How do I clip a floating-point number to just below a limit?


Functions like numpy.random.uniform() return floating point values between a two bounds, including the first bound but excluding the top one. That is, numpy.random.uniform(0,1) may yield 0 but will never result in 1.

I'm taking such numbers and processing them with a function that sometimes returns results outside of the range. I can use numpy.clip() to chop values outside of the range back to 0-1, but unfortunately that limit is inclusive of the top number.

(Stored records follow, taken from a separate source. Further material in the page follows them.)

/-- The phase that one edge gives; 0 for a frame that is not clean. -/
def phaseOf (bj : Nat) (edges : List Nat) : Int :=
  match edges with
  | [e] => (e : Int) - bj
  | _ => 0

/-- A phase within F/100 either way. -/
def clampPull (f : Nat) (x : Int) : Int := max (-((f / 100 : Nat) : Int)) (min ((f / 100 : Nat) : Int) x)

/-- Edges of the active reference in the window; none for the internal timer. -/
def activeEdges (w : Nat) (c : Clock) : List Nat :=
  match c.active with
  | 0 => edgesIn w c.bj c.ref0.edges
  | 1 => edgesIn w c.bj c.ref1.edges
  | _ => []

/-- The next frame edge is placed from the phase of the active reference (R402); a switch slews while that phase exceeds F/100. -/
def placeNext (w : Nat) (switched : Bool) (c : Clock) : Clock :=
  let es := activeEdges w c
  let x := phaseOf c.bj es
  let pull := clampPull c.f x
  { c with next := ((c.bj + c.f : Nat) + pull).toNat, pull := pull, judged := true,
           phase := if c.active = 2 then 0 else if es.length = 1 then x else c.phase,
           switching := if switched then c.active ≠ 2 && decide (c.f / 100 < x.natAbs) else c.switching }

/-- FRAME_WINDOW_CLOSE: each reference is judged, the active one may change, and the next edge is placed. -/
def windowClose (s : State) : State :=
  let c := s.clock
  let w := halfWindow s
  if !c.running || c.judged || now s < c.bj + w then s
  else
    let r0 := judgeRef ((edgesIn w c.bj c.ref0.edges).length = 1) c.ref0
    let r1 := judgeRef ((edgesIn w c.bj c.ref1.edges).length = 1) c.ref1
    let s := chooseRef { s with clock := { c with ref0 := r0, ref1 := r1 } }
    { s with clock := placeNext w (s.clock.active ≠ c.active) s.clock }

def execFrameWindowClose (s : State) : Host.Outcome State Fault Refusal := .next (windowClose s)

/-! ### Frame edges (R398, R400, R402, R407) -/

/-- A USE bit turns a reference off or on (R403). -/
def useRef (use : Bool) (r : Ref) : Ref :=
  if !use then { state := .disabled } else if r.state = .disabled then {} else r

/-- A pending DEVICE configuration takes effect at a frame edge. -/
def applyDevice (s : State) : State :=
  match s.clock.devPend with
  | none => s
  | some (f, us, uh, ed) =>
    let c := s.clock
    let c := { c with f := f, useSync := us, useHost := uh, edgeFall := ed, devPend := none, ref0 := useRef us c.ref0, ref1 := useRef uh c.ref1 }
    chooseRef { s with clock := c }

/-- Every MULT-th frame edge is a boundary of a pod that follows the frame, the first one after its configuration included. -/
def edgePod (t : Nat) (v : Pod) : Pod :=
  if v.state ≠ .free && v.follow then
    { v with due := if v.edges % v.mult = 0 then v.due ++ [t] else v.due, edges := v.edges + 1 }
  else v

/-- FRAME_EDGE: edge j + 1 at the time placed for it. -/
def frameEdge (s : State) : State :=
  let c := s.clock
  if !c.running || !c.judged || now s < c.next then s
  else
    let t := c.next
    let old := t - c.f
    let keep (r : Ref) : Ref := { r with edges := r.edges.filter (fun e => old ≤ e) }
    let c := { c with bj := t, j := c.j + 1, judged := false, stepOut := true, ref0 := keep c.ref0, ref1 := keep c.ref1,
                      switching := c.switching && decide (c.f / 100 < c.phase.natAbs) }
    let s := applyDevice { s with clock := c }
    { s with clock := { s.clock with next := t + s.clock.f }, pods := s.pods.map (fun q => (q.1, edgePod t q.2)) }

def execFrameEdge (s : State) : Host.Outcome State Fault Refusal := .next (frameEdge s)

/-- STEP_OUT_END: 1 µs after the frame edge. -/
def execStepOutEnd (s : State) : Host.Outcome State Fault Refusal :=
  .next (if s.clock.stepOut && s.clock.bj + 1000 ≤ now s then { s with clock := { s.clock with stepOut := false } } else s)

/-! ### Edges of the references (R401, R404, R406) -/

/-- The active reference has an edge at a time: it places the next frame edge there if R406 lets it. -/
def jumpTo (k e : Nat) (s : State) : State :=
  let c := s.clock
  if c.jumpPend && c.active = k && !frameHeld s && c.judged && c.bj < e then
    { s with clock := { c with next := e, pull := (e : Int) - c.bj - c.f, jumps := satAdd 0xFF c.jumps 1, jumpPend := false } }
  else s

/-- The level that STEP_SYNC shows at a frame edge. -/
def edgeLevel (c : Clock) : Bool := !c.edgeFall

/-- STEP_SYNC_EDGE: a transition now. A level held for less than 100 ns never was; an edge of reference 0 follows at least 1 µs at the
other level. -/
def syncEdge (level : Bool) (s : State) : State :=
  let c := s.clock
  let t := now s
  if c.level = level then s
  else if t < c.levelAt + 100 then
    { s with clock := { c with level := level, levelAt := c.prevAt, ref0 := { c.ref0 with edges := c.ref0.edges.filter (fun e => e ≠ c.levelAt) } } }
  else
    let edge := level = edgeLevel c && c.levelAt + 1000 ≤ t && !c.ignore && c.useSync
    let r := if edge then { c.ref0 with edges := c.ref0.edges ++ [t] } else c.ref0
    let s := { s with clock := { c with level := level, levelAt := t, prevAt := c.levelAt, ref0 := r } }
    if edge then jumpTo 0 t s else s

def execStepSyncEdge (level : Bool) (s : State) : Host.Outcome State Fault Refusal := .next (syncEdge level s)

/-- SYNC_STUCK: more than 4 × F at the edge level (R403, R404). -/
def syncStuck (s : State) : State :=
  let c := s.clock
  if c.level = edgeLevel c && c.levelAt + 4 * c.f < now s && c.ref0.state ≠ .stuck && c.ref0.state ≠ .disabled then
    chooseRef (postDevice 0x07 0 0 { s with clock := { c with ref0 := { state := .stuck } } })
  else s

How do I specify "the number infinitesimally smaller than 1" in python?


Solution

  • Well, if you're using numpy, you can simply use numpy.nextafter:

    >>> import numpy
    >>> numpy.nextafter(1, 0)
    0.99999999999999989
    

    Note that (at least for me):

    >>> import sys
    >>> 1-sys.float_info.epsilon
    0.9999999999999998
    >>> numpy.nextafter(1, 0) - (1-sys.float_info.epsilon)
    1.1102230246251565e-16
    >>> numpy.nextafter(1, 0) > (1-sys.float_info.epsilon)
    True
    

    Incidentally, to second @Robert Kern's point that sometimes random.uniform will include the upper bound for some inputs other than (0, 1):

    >>> import random, numpy
    >>> numpy.nextafter(0,1)
    4.9406564584124654e-324
    >>> random.uniform(0, numpy.nextafter(0,1))
    0.0
    >>> random.uniform(0, numpy.nextafter(0,1))
    0.0
    >>> random.uniform(0, numpy.nextafter(0,1))
    4.9406564584124654e-324
    

    [I share the general sense that there is probably a better way to approach this problem.]